Note that the id variable for ego has been renamed to .egoID (it was CASEID on the original data). We also see see that the alter id has been renamed .altID (from ALTERID on the original data).

And now we look at the alter-alter ties where we can see that the column names for the alter-alter ties have also been renamed from the input data. The variables are now .srcID and .tgtID (rather than ALTER1 and ALTER2, as on the original data).

egonetlist[["aatie"]]
# A tibble: 4,880 × 4
     .egoID .srcID .tgtID WEIGHT
      <int>  <int>  <int>  <int>
 1 19850001      1      2      2
 2 19850001      1      3      1
 3 19850001      1      4      1
 4 19850001      1      5      1
 5 19850001      2      3      2
 6 19850001      2      4      2
 7 19850001      2      5      2
 8 19850001      3      4      1
 9 19850001      3      5      1
10 19850001      4      5      1
# ℹ 4,870 more rows

Exercise 2:

Calculate density on the egor object using the function ego_density(). Note that all ego networks of size 0 or 1 will have NAs for density).

Show solution
dens <- ego_density(egonetlist)
head(dens)

# For example, respondent 1 (19850001) has 5 alters and all 10 possible ties exist 
# (density = 1), 
# while respondent 2 (1950002) has 5 alters but only 8 ties exist (density = .8). 
# To check this you can run the following:
alteralter_dat[alteralter_dat$CASEID == 19850001, ]
alteralter_dat[alteralter_dat$CASEID == 19850002, ]

Plotting the Ego Nets

We not plot the networks using igraph. First step is to convert the information in the egor object to igraph objects. We do this using the as_igraph() function. Let’s take a look at the first three ego networks.
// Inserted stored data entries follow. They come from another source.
-- ==== Sys2Proof/Tests/Slice0.lean ====
section
/-! SUPPORT. Own tests: each check of WellFormed refuses an ill-formed command; words of Nanona instructions written out
bit by bit from the encoding tables (R264, R301) stand for the instructions they name; single steps on small states, with
results computed by hand from the rules; and for each statement with hypotheses a state and operands that meet them. -/

namespace Sys2Proof.Tests
open Sys2Proof.Machine Sys2Proof.Says
set_option maxRecDepth 16384
set_option exponentiation.threshold 512

/-! WellFormed: one ill-formed command for each check. -/

def aPacket : Packet where
  type := 3
  vc := 2
  detour := 0
  pin := false
  dest := 0x101
  src := 0x001
  tower := 5
  tag := 4
  off := 0
  len := 63
  lpa := 0x100040
  arg := 0
  data := List.replicate 64 7
def aFrame : Frame := { head := 0, slots := List.replicate 15 0, pad := 0, crc := 0, fecOk := true }
def aSample : Sample where
  temps := List.replicate 32 45
  energy := 200
  power := 300
  inlet := 30
  outlet := 41
  late := false
  directed := true
  reported := true
  followerFault := false
  bridgeFault := false
  cqAnswers := []
  admAnswers := []
  smpAnswers := []
  phy := List.replicate 8 50
  memTemps := List.replicate 24 60
  hostPower := 90
def anEnv : BootEnv where
  straps := 2
  codeA := 0
  codeB := 3
  imageA := ⟨7, 0x10002, List.replicate 2560 0⟩
  imageB := ⟨6, 0x10001, List.replicate 2560 0⟩
  devFail := [4]
  trainMs := 60
  devIdent := List.replicate 24 9
  devCoeff := List.replicate 24 9
  coeffBad := []
  towerTests := []
  followerFail := false
  plan := List.replicate 32 ⟨List.replicate 4 (List.replicate 8 (List.replicate 8 30)), List.replicate 8 1000⟩
  ucie := [⟨1, 0, 0⟩, ⟨2, 1, 3⟩, ⟨1, 0, 0⟩, ⟨0, 0, 0⟩]

theorem test_wf_good : wellFormed (.rollBoundary aSample) = true ∧ wellFormed (.powerUpReset anEnv) = true ∧
    wellFormed (.read aPacket) = true ∧ wellFormed (.linkFrame 17 aFrame) = true := by decide
theorem test_wf_temps : wellFormed (.rollBoundary { aSample with temps := [45] }) = false := by decide
theorem test_wf_channel : wellFormed (.rollBoundary { aSample with cqAnswers := [((16384, 0), .hostErr)] }) = false := by decide
theorem test_wf_tower : wellFormed (.rollBoundary { aSample with smpAnswers := [(128, .timeout)] }) = false := by decide
theorem test_wf_phy : wellFormed (.rollBoundary { aSample with phy := [] }) = false := by decide
theorem test_wf_memory_temps : wellFormed (.rollBoundary { aSample with memTemps := [60] }) = false := by decide
theorem test_wf_slope : wellFormed (.powerUpReset { anEnv with plan := List.replicate 32 ⟨List.replicate 4 [], List.replicate 8 0⟩ })
    = false := by decide
theorem test_wf_ucie : wellFormed (.powerUpReset { anEnv with ucie := [] }) = false := by decide
theorem test_wf_head : wellFormed (.powerUpReset { anEnv with imageA := ⟨0, 0, []⟩ }) = false := by decide
theorem test_wf_detectors : wellFormed (.droopStretchEnd 0 ⟨20, []⟩) = false := by decide
theorem test_wf_align_port : wellFormed (.align { aPacket with type := 10 } (.request 18) 0 0 0 0 0) = false := by decide
theorem test_wf_loss_port : wellFormed (.portLossNoSibling ⟨18, false⟩) = false := by decide
theorem test_wf_plan : wellFormed (.powerUpReset { anEnv with plan := [] }) = false := by decide
theorem test_wf_devices_twice : wellFormed (.powerUpReset { anEnv with devFail := [4, 4] }) = false := by decide
theorem test_wf_identities : wellFormed (.powerUpReset { anEnv with devIdent := [] }) = false := by decide
theorem test_wf_coeff : wellFormed (.powerUpReset { anEnv with coeffBad := [24] }) = false := by decide
theorem test_wf_request_empty : wellFormed (.memoryRequest 0 true 0 [] .clean 0) = false := by decide
theorem test_wf_request_granule : wellFormed (.memoryRequest 0 true 63 [1, 2] .clean 0) = false := by decide
theorem test_wf_device : wellFormed (.deviceNotAnswering 24 true) = false := by decide
theorem test_wf_port : wellFormed (.absentRetry 18) = false := by decide
theorem test_wf_slots : wellFormed (.linkFrame 0 { aFrame with slots := [] }) = false := by decide
theorem test_wf_corrected : wellFormed (.portRetrain 0 ⟨0, []⟩) = false := by decide
theorem test_wf_direction : wellFormed (.packetRoute 7 aPacket) = false := by decide
theorem test_wf_packet : wellFormed (.data { aPacket with data := [1] }) = false := by decide
theorem test_wf_packet_long : wellFormed (.data { aPacket with data := List.replicate 80 0 }) = false := by decide
theorem test_wf_monitors : wellFormed (.monitorSample 0 [] []) = false := by decide
theorem test_wf_host_read : wellFormed (.hostRead 0 257) = false := by decide
theorem test_wf_host_write : wellFormed (.hostWrite 0 []) = false := by decide
theorem test_wf_register : wellFormed (.registerWrite 0x1F0000000004 .full 0) = false := by decide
ego_nets <- as_igraph(egonetlist)
ego_nets[1:3] 
$`19850001`
IGRAPH 5f36126 UN-- 5 10 -- 
+ attr: .egoID (g/n), name (v/c), AGE (v/n), EDUC (v/n), RACE (v/c),
| SEX (v/c), RELIG (v/c), AGE_CATEGORICAL (v/c), EDUC_CATEGORICAL
| (v/c), TALKTO (v/n), SPOUSE (v/n), KIN (v/n), WEIGHT (e/n)
+ edges from 5f36126 (vertex names):
 [1] 1--2 1--3 1--4 1--5 2--3 2--4 2--5 3--4 3--5 4--5

$`19850002`
IGRAPH 15ba0c9 UN-- 5 8 -- 
+ attr: .egoID (g/n), name (v/c), AGE (v/n), EDUC (v/n), RACE (v/c),
| SEX (v/c), RELIG (v/c), AGE_CATEGORICAL (v/c), EDUC_CATEGORICAL
| (v/c), TALKTO (v/n), SPOUSE (v/n), KIN (v/n), WEIGHT (e/n)
+ edges from 15ba0c9 (vertex names):
[1] 1--2 1--3 1--4 1--5 2--4 3--4 3--5 4--5

$`19850003`
IGRAPH d2d7e9e UN-- 5 6 -- 
+ attr: .egoID (g/n), name (v/c), AGE (v/n), EDUC (v/n), RACE (v/c),
| SEX (v/c), RELIG (v/c), AGE_CATEGORICAL (v/c), EDUC_CATEGORICAL
| (v/c), TALKTO (v/n), SPOUSE (v/n), KIN (v/n), WEIGHT (e/n)
+ edges from d2d7e9e (vertex names):
[1] 1--2 1--3 1--4 2--3 2--4 3--4

Note that we would use as_network() function if we wanted to construct networks in the network format.
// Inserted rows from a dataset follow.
/-- R360: a word that spells no operation changes no register; the outcome records its 64 bits, and the trace goes on
(notes/assumptions/1: the outcome is kept in the state). -/
def Obligations.StepRaisesIllegalOp : Prop :=
  ∀ (s : State) (w : Word) (rest : List Word) (e : Reject), s.ops = w :: rest → decode w = .error e →
    step s = .next { s with ops := rest, resp := .exc (.illegalOp w) }

/-- R432: the block never halts: a step has a next state exactly when a word is left. The fault at the end of the trace is
the model's choice (notes/assumptions/2). -/
def Obligations.StepStopsOnlyAtTraceEnd : Prop :=
  ∀ s : State, if s.ops = [] then step s = .fault .traceEnded else ∃ t, step s = .next t

/-! ## RD and WR -/

/-- R161: RD of each register of the map, and no register changes. -/
def Obligations.RdReturnsEachRegister : Prop :=
  ∀ s : State,
    let r := s.regs
    let bit (b : Bool) : Nat := if b then 1 else 0
    let stateNumber : Nat := match r.state with | .idle => 0 | .sampling => 1 | .evaluating => 2
    ∀ x ∈ ([(0x000, 0x50494431#32), (0x004, BitVec.ofNat 32 (bit r.run)),
      (0x008, BitVec.ofNat 32 (stateNumber + 4 * bit r.drdy + 8 * bit r.stalled + 16 * bit r.pwmPhaseOn + 32 * bit r.pwmLine
        + 64 * bit r.pwmRunning)),
      (0x00C, r.setpoint.setWidth 32), (0x010, r.pwmPeriod.setWidth 32), (0x014, r.stallLimit.setWidth 32),
      (0x018, r.irqEn.setWidth 32), (0x01C, r.irqPend.setWidth 32), (0x020, r.irqOvr.setWidth 32),
      (0x024, r.loopPeriod.setWidth 32), (0x028, r.tickCnt.setWidth 32), (0x02C, r.pulseCnt), (0x030, r.ptRemain),
      (0x034, q16 r.residue), (0x038, q16 r.measRpm), (0x03C, q16 r.iState), (0x040, q16 r.pidOut),
      (0x044, r.duty.setWidth 32), (0x048, r.pwmReload), (0x04C, r.pwmCount), (0x050, r.curSum),
      (0x054, r.curCnt.setWidth 32), (0x058, q16 r.rpmSum), (0x05C, r.rpmCnt.setWidth 32), (0x060, int32 r.pubRpm),
      (0x064, q16 r.pubCurr), (0x068, q16 r.pubCurrRaw), (0x06C, r.pubSeq), (0x070, r.idleTicks.setWidth 32),
      (0x074, r.adcLatch.setWidth 32)] : List (Offset × HostWord)),
      (encode (.rd x.1)).toNat = 0x0100000000000000 + x.1.toNat * 0x100000000 ∧
      exec (.rd x.1) s = .next { s with resp := .okData x.2 }

/-- R64, R105: at an aligned offset of the window that holds no register, RD returns 0 and WR changes nothing. -/
def Obligations.UnmappedOffsetsReadZeroAndIgnoreWrites : Prop :=
  ∀ (s : State) (offset : Offset) (data : HostWord), 0x078 ≤ offset.toNat → offset.toNat ≤ 0xFFC →
    offset.toNat % 4 = 0 →
    exec (.rd offset) s = .next { s with resp := .okData 0 } ∧ exec (.wr offset data) s = .next { s with resp := .ok }

/-- R160: RD and WR outside the window, or else misaligned, raise BusError with that reason, and no register changes; every
other RD and WR raises nothing. -/
def Obligations.AccessCheckRaisesBusError : Prop :=
  ∀ (s : State) (offset : Offset) (data : HostWord),
    if 0x1000 ≤ offset.toNat then
      exec (.rd offset) s = .next { s with resp := .exc (.busError offset .outOfWindow) } ∧
      exec (.wr offset data) s = .next { s with resp := .exc (.busError offset .outOfWindow) }
    else if offset.toNat % 4 ≠ 0 then
      exec (.rd offset) s = .next { s with resp := .exc (.busError offset .misaligned) } ∧
      exec (.wr offset data) s = .next { s with resp := .exc (.busError offset .misaligned) }
    else
      (∃ d : HostWord, exec (.rd offset) s = .next { s with resp := .okData d }) ∧
      (∃ r : Regs, exec (.wr offset data) s = .next { s with regs := r, resp := .ok })

/-- R172: a WR to a read-only register or to an offset that holds none has no effect. -/
def Obligations.WrToReadOnlyOrUnmappedIsIgnored : Prop :=
  ∀ (s : State) (offset : Offset) (data : HostWord), offset.toNat < 0x1000 → offset.toNat % 4 = 0 →
    offset.toNat ∉ [0x004, 0x008, 0x00C, 0x010, 0x014, 0x018, 0x020] →
    (encode (.wr offset data)).toNat = 0x0200000000000000 + offset.toNat * 0x100000000 + data.toNat ∧
    exec (.wr offset data) s = .next { s with resp := .ok }

/-- R162: at the seven writable offsets the generic write is the write of that register. -/
def Obligations.GenericWrSelectsTheRegister : Prop :=
  ∀ (s : State) (data : HostWord),
    exec (.wr 0x004 data) s = exec (.wrCtrl data) s ∧ exec (.wr 0x008 data) s = exec (.wrStatus data) s ∧
    exec (.wr 0x00C data) s = exec (.wrSetpoint data) s ∧ exec (.wr 0x010 data) s = exec (.wrPwmPeriod data) s ∧
    exec (.wr 0x014 data) s = exec (.wrStallLimit data) s ∧ exec (.wr 0x018 data) s = exec (.wrIrqEn data) s ∧
    exec (.wr 0x020 data) s = exec (.wrIrqOvr data) s

/-- R163, R164, R165: WR_CTRL starts an idle loop, stops a running one, and otherwise changes nothing. That start() leaves
RESIDUE, I_STATE, MEAS_RPM, PID_OUT and RPM_SUM at a plain 0, as R164 writes it, and not at NUM_ROUND(0), as R19 could be
read, is the model's choice (notes/assumptions/4). -/
def Obligations.WrCtrlStartsAndStopsTheLoop : Prop :=
  ∀ (s : State) (data : HostWord),
    (encode (.wrCtrl data)).toNat = 0x0200000400000000 + data.toNat ∧
    exec (.wrCtrl data) s = .next { s with
      regs := if s.regs.run = false ∧ data.getLsbD 0 = true then started s.regs
        else if s.regs.run = true ∧ data.getLsbD 0 = false then stopped s.regs else s.regs
      resp := .ok }

/-- R166: WR_STATUS clears DRDY where DATA[2] is 1, and changes nothing else. -/
def Obligations.WrStatusClearsDisplayReady : Prop :=
  ∀ (s : State) (data : HostWord),
    (encode (.wrStatus data)).toNat = 0x0200000800000000 + data.toNat ∧
    exec (.wrStatus data) s = .next { s with
      regs := { s.regs with drdy := if data.getLsbD 2 then false else s.regs.drdy }, resp := .ok }

/-- R167: WR_SETPOINT writes the low half of DATA and clears the stall state. -/
def Obligations.WrSetpointWritesAndClearsStall : Prop :=
  ∀ (s : State) (data : HostWord),
    (encode (.wrSetpoint data)).toNat = 0x0200000C00000000 + data.toNat ∧
    exec (.wrSetpoint data) s = .next { s with
      regs := { s.regs with setpoint := BitVec.ofNat 16 data.toNat, idleTicks := 0, stalled := false }, resp := .ok }

/-- R168: WR_PWM_PERIOD writes the low half of DATA unless it is 0. -/
def Obligations.WrPwmPeriodIgnoresZero : Prop :=
  ∀ (s : State) (data : HostWord),
    (encode (.wrPwmPeriod data)).toNat = 0x0200001000000000 + data.toNat ∧
    exec (.wrPwmPeriod data) s = .next { s with
      regs := { s.regs with
        pwmPeriod := if data.toNat % 65536 = 0 then s.regs.pwmPeriod else BitVec.ofNat 16 data.toNat }
      resp := .ok }

/-- R169: WR_STALL_LIMIT writes the low half of DATA. -/
def Obligations.WrStallLimitWritesLowHalf : Prop :=
  ∀ (s : State) (data : HostWord),
    (encode (.wrStallLimit data)).toNat = 0x0200001400000000 + data.toNat ∧
    exec (.wrStallLimit data) s = .next { s with
      regs := { s.regs with stallLimit := BitVec.ofNat 16 data.toNat }, resp := .ok }

/-- R170: WR_IRQ_EN writes DATA[3:0]; pending bits are unchanged. -/
def Obligations.WrIrqEnWritesEnables : Prop :=
  ∀ (s : State) (data : HostWord),
    (encode (.wrIrqEn data)).toNat = 0x0200001800000000 + data.toNat ∧
    exec (.wrIrqEn data) s = .next { s with regs := { s.regs with irqEn := BitVec.ofNat 4 data.toNat }, resp := .ok }

/-- R171: WR_IRQ_OVR clears the bits that DATA[3:0] sets. -/
def Obligations.WrIrqOvrClearsOnOne : Prop :=
  ∀ (s : State) (data : HostWord),
    (encode (.wrIrqOvr data)).toNat = 0x0200002000000000 + data.toNat ∧
    exec (.wrIrqOvr data) s = .next { s with
      regs := { s.regs with irqOvr := s.regs.irqOvr &&& ~~~ BitVec.ofNat 4 data.toNat }, resp := .ok }

/-! ## Event inputs -/

/-- R330 with R365: EV_TICK latches the sample, and while RUN = 1 requests TICK or records the lost event. -/
def Obligations.EvTickLatchesAndRequests : Prop :=
  ∀ (s : State) (adc : AdcCode),
    (encode (.evTick adc)).toNat = 0x1000000000000000 + adc.toNat ∧
    exec (.evTick adc) s = .next { s with
      regs := { s.regs with
        adcLatch := adc
        irqPend := if s.regs.run then s.regs.irqPend ||| 1 else s.regs.irqPend
        irqOvr := if s.regs.run ∧ s.regs.irqPend.getLsbD 0 then s.regs.irqOvr ||| 1 else s.regs.irqOvr }
      resp := .ok }

/-- R333 with R202 and R365: EV_PULSE restarts the pulse timer, and while RUN = 1 requests PULSE or records the lost
event. -/
def Obligations.EvPulseRestartsTimerAndRequests : Prop :=
  ∀ s : State,
    encode .evPulse = 0x1100000000000000 ∧
    exec .evPulse s = .next { s with
      regs := { s.regs with
        ptRemain := Config.params.ptPeriod
        irqPend := if s.regs.run then s.regs.irqPend ||| 4 else s.regs.irqPend
        irqOvr := if s.regs.run ∧ s.regs.irqPend.getLsbD 2 then s.regs.irqOvr ||| 4 else s.regs.irqOvr }
      resp := .ok }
We have a list of ego networks (in the igraph format), with each ego network in a different element in the list. We can see that the information on the alters was automatically passed to the igraph objects, as was the information on the weights for the alter-alter ties. Note that by default the igraph objects will not include ego. Ego is often (but not always) excluded from visualizations and calculations because ego is, by definition, tied to all alters. Including ego thus offers little additional structural information. We will consider measures below that incorporate both ego and alter information.

As with all igraph objects, we can extract useful information, like the attributes of the nodes. As an example, let’s extract information on sex of alters from the first ego network.
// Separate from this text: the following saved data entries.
-- ==== Sys2Proof/Laws/State.lean ====
section
/-! SUPPORT. One lemma per field per update, true by rfl, so that no proof unfolds a record update: first the updates of
the whole state, then the updates of the registers that change the same fields whatever the state. -/

namespace Sys2Proof.Laws

open Sys2Proof.Machine

/-! ### The outcome OK -/

@[simp] theorem complete_regs (s : State) (r : Regs) : (complete s r).regs = r := rfl
@[simp] theorem complete_ops (s : State) (r : Regs) : (complete s r).ops = s.ops := rfl
@[simp] theorem complete_resp (s : State) (r : Regs) : (complete s r).resp = .ok := rfl

/-! ### The outcome OK(data) -/

@[simp] theorem completeRead_regs (s : State) (d : HostWord) : (completeRead s d).regs = s.regs := rfl
@[simp] theorem completeRead_ops (s : State) (d : HostWord) : (completeRead s d).ops = s.ops := rfl
@[simp] theorem completeRead_resp (s : State) (d : HostWord) : (completeRead s d).resp = .okData d := rfl

/-! ### An operation fault -/

@[simp] theorem raise_regs (e : Exc) (s : State) : (raise e s).regs = s.regs := rfl
@[simp] theorem raise_ops (e : Exc) (s : State) : (raise e s).ops = s.ops := rfl
@[simp] theorem raise_resp (e : Exc) (s : State) : (raise e s).resp = .exc e := rfl

/-! ### A word presented -/

@[simp] theorem present_regs (w : Word) (s : State) : (present w s).regs = s.regs := rfl
@[simp] theorem present_ops (w : Word) (s : State) : (present w s).ops = w :: s.ops := rfl
@[simp] theorem present_resp (w : Word) (s : State) : (present w s).resp = s.resp := rfl

/-! ### A pending bit cleared (R367) -/

@[simp] theorem clearPending_run (src : Source) (r : Regs) : (clearPending src r).run = r.run := rfl
@[simp] theorem clearPending_state (src : Source) (r : Regs) : (clearPending src r).state = r.state := rfl
@[simp] theorem clearPending_drdy (src : Source) (r : Regs) : (clearPending src r).drdy = r.drdy := rfl
@[simp] theorem clearPending_stalled (src : Source) (r : Regs) : (clearPending src r).stalled = r.stalled := rfl
@[simp] theorem clearPending_pwmPhaseOn (src : Source) (r : Regs) :
    (clearPending src r).pwmPhaseOn = r.pwmPhaseOn := rfl
@[simp] theorem clearPending_pwmLine (src : Source) (r : Regs) : (clearPending src r).pwmLine = r.pwmLine := rfl
@[simp] theorem clearPending_pwmRunning (src : Source) (r : Regs) :
    (clearPending src r).pwmRunning = r.pwmRunning := rfl
@[simp] theorem clearPending_setpoint (src : Source) (r : Regs) : (clearPending src r).setpoint = r.setpoint := rfl
@[simp] theorem clearPending_pwmPeriod (src : Source) (r : Regs) : (clearPending src r).pwmPeriod = r.pwmPeriod := rfl
@[simp] theorem clearPending_stallLimit (src : Source) (r : Regs) :
    (clearPending src r).stallLimit = r.stallLimit := rfl
@[simp] theorem clearPending_irqEn (src : Source) (r : Regs) : (clearPending src r).irqEn = r.irqEn := rfl
@[simp] theorem clearPending_irqPend (src : Source) (r : Regs) :
    (clearPending src r).irqPend = r.irqPend &&& ~~~ sourceBit src := rfl
@[simp] theorem clearPending_irqOvr (src : Source) (r : Regs) : (clearPending src r).irqOvr = r.irqOvr := rfl
@[simp] theorem clearPending_loopPeriod (src : Source) (r : Regs) :
    (clearPending src r).loopPeriod = r.loopPeriod := rfl
@[simp] theorem clearPending_tickCnt (src : Source) (r : Regs) : (clearPending src r).tickCnt = r.tickCnt := rfl
@[simp] theorem clearPending_pulseCnt (src : Source) (r : Regs) : (clearPending src r).pulseCnt = r.pulseCnt := rfl
@[simp] theorem clearPending_ptRemain (src : Source) (r : Regs) : (clearPending src r).ptRemain = r.ptRemain := rfl
@[simp] theorem clearPending_residue (src : Source) (r : Regs) : (clearPending src r).residue = r.residue := rfl
@[simp] theorem clearPending_measRpm (src : Source) (r : Regs) : (clearPending src r).measRpm = r.measRpm := rfl
@[simp] theorem clearPending_iState (src : Source) (r : Regs) : (clearPending src r).iState = r.iState := rfl
@[simp] theorem clearPending_pidOut (src : Source) (r : Regs) : (clearPending src r).pidOut = r.pidOut := rfl
@[simp] theorem clearPending_duty (src : Source) (r : Regs) : (clearPending src r).duty = r.duty := rfl
@[simp] theorem clearPending_pwmReload (src : Source) (r : Regs) : (clearPending src r).pwmReload = r.pwmReload := rfl
@[simp] theorem clearPending_pwmCount (src : Source) (r : Regs) : (clearPending src r).pwmCount = r.pwmCount := rfl
@[simp] theorem clearPending_curSum (src : Source) (r : Regs) : (clearPending src r).curSum = r.curSum := rfl
@[simp] theorem clearPending_curCnt (src : Source) (r : Regs) : (clearPending src r).curCnt = r.curCnt := rfl
@[simp] theorem clearPending_rpmSum (src : Source) (r : Regs) : (clearPending src r).rpmSum = r.rpmSum := rfl
@[simp] theorem clearPending_rpmCnt (src : Source) (r : Regs) : (clearPending src r).rpmCnt = r.rpmCnt := rfl
@[simp] theorem clearPending_pubRpm (src : Source) (r : Regs) : (clearPending src r).pubRpm = r.pubRpm := rfl
@[simp] theorem clearPending_pubCurr (src : Source) (r : Regs) : (clearPending src r).pubCurr = r.pubCurr := rfl
@[simp] theorem clearPending_pubCurrRaw (src : Source) (r : Regs) :
    (clearPending src r).pubCurrRaw = r.pubCurrRaw := rfl
@[simp] theorem clearPending_pubSeq (src : Source) (r : Regs) : (clearPending src r).pubSeq = r.pubSeq := rfl
@[simp] theorem clearPending_idleTicks (src : Source) (r : Regs) : (clearPending src r).idleTicks = r.idleTicks := rfl
@[simp] theorem clearPending_adcLatch (src : Source) (r : Regs) : (clearPending src r).adcLatch = r.adcLatch := rfl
vertex_attr(ego_nets[[1]], "SEX")
[1] "male"   "female" "male"   "male"   "female"
# Note that this is the same information as:
# alter_dat[alter_dat$CASEID == 19850001, "SEX"]

Now let’s plot a few networks focusing on the first 6 ego networks:

# lapply() will perform a given function, here plot(), 
# over every element of an input list, here the first 6 elements of ego_nets.
# note that you also can use purrr::walk()
par(mfrow = c(2, 3))
lapply(ego_nets[1:6], plot)

Descriptives on all ego nets

Now that we have a list of networks, we can apply the same function to each network using a single line of code, again with the help of lapply().

Exercise 3:

Find the mean number of nodes and ties using vcount() and ecount() function for all networks. Try reproducing the plots shown below. Hint: You can use lapply() again here.

Show solution
# nodes
network_sizes <- lapply(ego_nets, vcount)
network_sizes <- unlist(network_sizes)
mean(network_sizes, na.rm = T)

# ties
network_edge_counts <- lapply(ego_nets, ecount)
network_edge_counts <- unlist(network_edge_counts)
mean(network_edge_counts, na.rm = T)

# Create data frames
df1 <- data.frame(NetworkSize = network_sizes)
df2 <- data.frame(EdgeCount = network_edge_counts)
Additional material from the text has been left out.